DATASET CONTENT =>
=== Section Start ===
-- ==== Sys2Proof/Machine/Instance.lean ====
section
/-! DEFINITION. What virtual instances share (R318, R319): their pages and errors, transfers through their IO context (R184
to R187), descriptor rings (R356), and management frames (R357). -/

namespace Sys2Proof.Machine

/-! ## Pages (R318, R319) -/

/-- The number of instances of a type (R300). -/
def instCount (ty : Nat) : Nat := [0, 32, 32, 48, 32, 16].getD ty 0

/-- The requester class (R27) and the agent (R189) of an instance's transfers. -/
def instClass (i : Nat) : Nat := [0, 3, 4, 5, 0, 6].getD (i / 256) 0
def instAgent (i : Nat) : Nat := [0, 10, 9, 11, 0, 12].getD (i / 256) 0

/-- R318: does an instance page serve a request. -/
def State.instServes (s : State) (rq : Req) (i : Nat) : Bool :=
  s.guardOk rq || ((s.inst i).on && rq.berth.val == (s.inst i).berth)

/-- R318, R321: a write to a type register of an instance: refused, or ignored while there is no instance or its reset runs. -/
def State.instAccess (s : State) (rq : Req) (pa i : Nat) (w : Option W32) (f : State → State) : State :=
  s.access rq pa false w (fun s =>
    if !s.instServes rq i then s.guardRefuse rq pa w.isSome
    else if (s.inst i).on && !(s.inst i).rst then f s else s)

/-- INST_ID (R319). -/
def State.instId (s : State) (i : Nat) : W32 :=
  let x := s.inst i
  BitVec.ofNat 32 (x.ctx * 2 ^ 24 + x.berth * 2 ^ 16 + i % 256 * 2 ^ 8 + i / 256)

/-- The instance whose work item waits (R22, R128). -/
def Wait.inst : Wait → Option Nat
  | .dma set _ => some (256 + set)
  | .gwRx q _ _ => some (512 + q)
  | .pcie (.bar0 f _ _ _ _) => some (1280 + f.val)
  | _ => none

/-- R321: have an instance's work items ended. -/
def State.instIdle (s : State) (i : Nat) : Bool :=
  !s.waits.any (fun x => x.2.inst == some i) &&
  (if i / 256 = 3 then !s.eth.egress.any (fun e => e.2.any (fun f => f.host == some (i % 256)))
   else if i / 256 = 4 then (Tbl.get (fun _ => ({} : Share)) s.csh (i % 256)).pend == 0
   else true)

/-- R320: may a work item that waits be performed: its instance is not in a reset, or drains. -/
def State.instDrains (s : State) (i : Nat) : Bool := (s.inst i).on && !((s.inst i).rst && (s.inst i).frog)

/-- INST_STAT (R319); CUT is set from the time the last work item has ended until the reset completes (R321). -/
def State.instStat (s : State) (i : Nat) : W32 :=
  let x := s.inst i
  BitVec.ofNat 32 (b2n x.tout * 8 + b2n (x.rst && s.instIdle i) * 4 + b2n x.frog * 2 + b2n x.rst)

/-! ## Translation and transfers (R185, R187) -/

/-- The flag of DMA_IOT_EVR for a failure. -/
def WFail.iotFlag : WFail → Nat
  | .s1t _ => 2 ^ 18
  | .s1p _ => 2 ^ 17
  | .nx => 2 ^ 17
  | .s2t _ _ _ => 2 ^ 16
  | .s2p _ _ _ => 2 ^ 15
  | .range => 2 ^ 14
  | .lost _ _ _ => 2 ^ 13

/-- R187: a translation failure of a context, in the record of the unit. -/
def State.iotFail (s : State) (cls berth ctx : Nat) (f : WFail) (wr : Bool) (addr : Nat) : State :=
  s.recordCap 0x1047010004 f.iotFlag (some 768)
    [(0x1047010008, BitVec.ofNat 32 (cls * 2 ^ 28 + berth * 2 ^ 22 + b2n wr * 2 ^ 21 + ctx)),
     (0x104701000C, BitVec.ofNat 32 addr), (0x1047010010, BitVec.ofNat 32 (addr / 2 ^ 32 % 256))]

/-- The pieces of a range within its 4 KiB pages: address and length. -/
def chunks (addr n : Nat) : List (Nat × Nat) :=
  (List.range ((addr % 4096 + n + 4095) / 4096)).map (fun k =>
    let lo := max addr ((addr / 4096 + k) * 4096)
    (lo, min (addr + n) ((addr / 4096 + k + 1) * 4096) - lo))

/-- The stage 2 of a berth as IO contexts walk it (R168, R184). -/
def State.berthS2 (s : State) (b : Nat) : S2 := { en := (s.berth b).s2En, base := (s.berth b).s2Base }

/-- R185: translates every page of a range before a byte moves: the pieces with their physical addresses, or the failure
and its address. -/
def State.ioRange (s : State) (blk ctx berth addr n : Nat) (wr : Bool) : Except (WFail × Nat) (List (Nat × Nat)) × State :=
  (chunks addr n).foldl (fun (r : Except (WFail × Nat) (List (Nat × Nat)) × State) c =>
    match r.1 with
    | .error e => (.error e, r.2)
    | .ok l =>
      match r.2.ioTranslate blk ctx (r.2.berthS2 berth) c.1 (if wr then .write else .read) with
      | (.ok pa, s) => (.ok (l ++ [(pa, c.2)]), s)
      | (.error f, s) => (.error (f, c.1), s)) (.ok [], s)

/-- The translation of an instance's range, its failure recorded (R187, R319). -/
def State.instRange (s : State) (i addr n slot : Nat) (wr : Bool) : Option (List (Nat × Nat)) × State :=
  let x := s.inst i
  match s.ioRange (instClass i - 3) x.ctx x.berth addr n wr with
  | (.ok l, s) => (some l, s)
  | (.error (f, a), s) => (none, (s.iotFail (instClass i) x.berth x.ctx f wr a).instError i fXlat slot wr a)

/-- R21, R230: an instance reads bytes; none where the work item stops. -/
def State.instRead (s : State) (i addr n slot : Nat) (once : Bool := false) : Option (List Byte) × State :=
  match s.instRange i addr n slot false with
  | (none, s) => (none, s)
  | (some l, s) =>
    if l.any (fun c => !s.agentMay c.1 c.2 false) || s.agentDead (instAgent i) then (none, s.instError i fBus slot false addr)
    else
      let r := l.foldl (fun (r : (List Byte × Option Nat) × State) c =>
        let x := r.2.agentRead (instAgent i) (instClass i) c.1 c.2 once
        ((r.1.1 ++ x.1.1, r.1.2.or x.1.2), x.2)) (([], none), s)
      match r.1.2 with
      | some _ => (none, r.2.instError i fLost slot false addr)
      | none => (some r.1.1, r.2)

/-- Writes bytes over physical pieces. -/
def State.agentPut (s : State) (a : Nat) : List (Nat × Nat) → List Byte → State
  | [], _ => s
  | (pa, n) :: r, bs => (s.agentWrite a pa (bs.take n)).agentPut a r (bs.drop n)

/-- R21: an instance writes bytes; false where the work item stops, with no byte moved. -/
def State.instWrite (s : State) (i addr : Nat) (bs : List Byte) (slot : Nat) : Bool × State :=
  match s.instRange i addr bs.length slot true with
  | (none, s) => (false, s)
  | (some l, s) =>
    if l.any (fun c => !s.agentMay c.1 c.2 true) || s.agentDead (instAgent i) then (false, s.instError i fBus slot true addr)
    else (true, s.agentPut (instAgent i) l bs)

/-! ## Rings (R354 to R356) -/

/-- A ring: the instance, the offset of its BASE_LO, and the size of its descriptors. -/
structure Ring where
  i : Nat
  off : Nat
  size : Nat
deriving DecidableEq, Repr

/-- A register of a ring: 0 BASE_LO, 1 BASE_HI, 2 CTL, 3 TAIL, 4 HEAD. -/
def Ring.reg (g : Ring) (k : Nat) : Nat := instPage g.i + g.off + 4 * k

/-- The number of slots, HEAD, TAIL (index bits at and above LOG2SIZE ignored), and whether the ring is enabled. -/
def State.ringSlots (s : State) (g : Ring) : Nat := 2 ^ bits (s.reg (g.reg 2)) 3 0
def State.ringHead (s : State) (g : Ring) : Nat := (s.reg (g.reg 4)).toNat % s.ringSlots g
def State.ringTail (s : State) (g : Ring) : Nat := bits (s.reg (g.reg 3)) 11 0 % s.ringSlots g
def State.ringOn (s : State) (g : Ring) : Bool := (s.inst g.i).on && !(s.inst g.i).rst && bit (s.reg (g.reg 2)) 31

/-- Is a ring enabled for a work item: a new one, or one that has waited (R320). -/
def State.ringTakes (s : State) (g : Ring) (waited : Bool) : Bool :=
  s.ringOn g || (waited && s.instDrains g.i && bit (s.reg (g.reg 2)) 31)

/-- The address of the descriptor at HEAD. -/
def State.ringAddr (s : State) (g : Ring) : Nat :=
  bits (s.reg (g.reg 1)) 7 0 * 2 ^ 32 + (s.reg (g.reg 0)).toNat + s.ringHead g * g.size

/-- R356: HEAD moves past the descriptor that is done. -/
def State.ringNext (s : State) (g : Ring) : State :=
  s.setReg (g.reg 4) (BitVec.ofNat 32 ((s.ringHead g + 1) % s.ringSlots g))

/-- R356: a completion counts towards the set's event; `coal` is the offset of its COAL register. -/
def State.instDone (s : State) (i coal : Nat) : State :=
  let n := Tbl.get (fun _ => (0 : Nat)) s.eth.unsig i + 1
  let full := decide (max 1 (bits (s.reg (instPage i + coal)) 15 0) ≤ n)
  let s := { s with eth := { s.eth with unsig := Tbl.set (fun _ => (0 : Nat)) s.eth.unsig i (if full then 0 else n) } }
  if full then s.signal (instEvent i) else s

/-- R356: TIME has passed since the first completion that was not signalled. -/
def execCoalesceTimerExpiry (i : Fin 2048) (s : State) : Out :=
  let coal := if i.val / 256 = 1 then 0xA0 else 0x48
  whenOk (decide (0 < Tbl.get (fun _ => (0 : Nat)) s.eth.unsig i.val) && decide (bits (s.reg (instPage i.val + coal)) 31 16 ≠ 0)) s
    (({ s with eth := { s.eth with unsig := Tbl.set (fun _ => (0 : Nat)) s.eth.unsig i.val 0 } }).signal (instEvent i.val))

/-- R354: a write to a CTL register of a ring: EN and LOG2SIZE, and BUFSZ where the ring has it. -/
def State.ringCtl (s : State) (pa mask : Nat) (w : W32) : State :=
  let n := bits w 3 0
  let b := bits w 23 16
  if n < 4 ∨ 12 < n ∨ (mask = 0x80FF000F ∧ (b < 1 ∨ 144 < b)) then s else s.setReg pa (w &&& BitVec.ofNat 32 mask)

/-- R354, R356: a TAIL write. -/
def State.ringTailWrite (s : State) (g : Ring) (w : W32) : State := s.setReg (g.reg 3) (w &&& 0xFFF)

/-- The rings of the instances (R354, R384, R392). -/
def txRing (i : Nat) : Ring := ⟨i, 0x20, 16⟩
def rxRing (i : Nat) : Ring := ⟨i, 0x34, 16⟩
def dmaRing (i c : Nat) : Ring := ⟨i, 0x20 + 0x20 * c, 32⟩

/-! ## Management frames (R357, R278) -/

/-- Is a mailbox free for a new request. -/
def State.mbxFree (s : State) (m : Nat) : Bool := (s.mbx m).st == 0 || (s.mbx m).st == 3

/-- R357: a management frame's message reaches the host mailbox on the Ethernet transport, or is dropped and counted. The mailbox keeps the
port and the address that its answers go to. -/
def State.mgmtRx (s : State) (port : Nat) (src : List Byte) (msg : List W32) : State :=
  let n := 5 + bits (msg.getD 0 0) 31 24
  match (List.range 4).find? (fun h => (s.hostOf h).1 == 2) with
  | none => s.satReg16 0x1044001038
  | some h =>
    let m := 64 + h
    if msg.length < n ∨ msg = [] ∨ !s.mbxFree m then s.satReg16 0x1044001038
    else
      let s := s.setBuf (mbxBase m) (msg.take n)
      (s.setMbx m { s.mbx m with dst := src, port := port }).mbxGo m none

end Sys2Proof.Machine
end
=== Section End ===
TASK REQUIREMENTS => Lines wanted from the listing above: the line with "def instAgent (i" up to and including the line with "a failure. -/". Please write them out exactly, adding nothing else.

COMPLETED EXERCISE =>
def instAgent (i : Nat) : Nat := [0, 10, 9, 11, 0, 12].getD (i / 256) 0

/-- R318: does an instance page serve a request. -/
def State.instServes (s : State) (rq : Req) (i : Nat) : Bool :=
  s.guardOk rq || ((s.inst i).on && rq.berth.val == (s.inst i).berth)

/-- R318, R321: a write to a type register of an instance: refused, or ignored while there is no instance or its reset runs. -/
def State.instAccess (s : State) (rq : Req) (pa i : Nat) (w : Option W32) (f : State → State) : State :=
  s.access rq pa false w (fun s =>
    if !s.instServes rq i then s.guardRefuse rq pa w.isSome
    else if (s.inst i).on && !(s.inst i).rst then f s else s)

/-- INST_ID (R319). -/
def State.instId (s : State) (i : Nat) : W32 :=
  let x := s.inst i
  BitVec.ofNat 32 (x.ctx * 2 ^ 24 + x.berth * 2 ^ 16 + i % 256 * 2 ^ 8 + i / 256)

/-- The instance whose work item waits (R22, R128). -/
def Wait.inst : Wait → Option Nat
  | .dma set _ => some (256 + set)
  | .gwRx q _ _ => some (512 + q)
  | .pcie (.bar0 f _ _ _ _) => some (1280 + f.val)
  | _ => none

/-- R321: have an instance's work items ended. -/
def State.instIdle (s : State) (i : Nat) : Bool :=
  !s.waits.any (fun x => x.2.inst == some i) &&
  (if i / 256 = 3 then !s.eth.egress.any (fun e => e.2.any (fun f => f.host == some (i % 256)))
   else if i / 256 = 4 then (Tbl.get (fun _ => ({} : Share)) s.csh (i % 256)).pend == 0
   else true)

/-- R320: may a work item that waits be performed: its instance is not in a reset, or drains. -/
def State.instDrains (s : State) (i : Nat) : Bool := (s.inst i).on && !((s.inst i).rst && (s.inst i).frog)

/-- INST_STAT (R319); CUT is set from the time the last work item has ended until the reset completes (R321). -/
def State.instStat (s : State) (i : Nat) : W32 :=
  let x := s.inst i
  BitVec.ofNat 32 (b2n x.tout * 8 + b2n (x.rst && s.instIdle i) * 4 + b2n x.frog * 2 + b2n x.rst)

/-! ## Translation and transfers (R185, R187) -/

/-- The flag of DMA_IOT_EVR for a failure. -/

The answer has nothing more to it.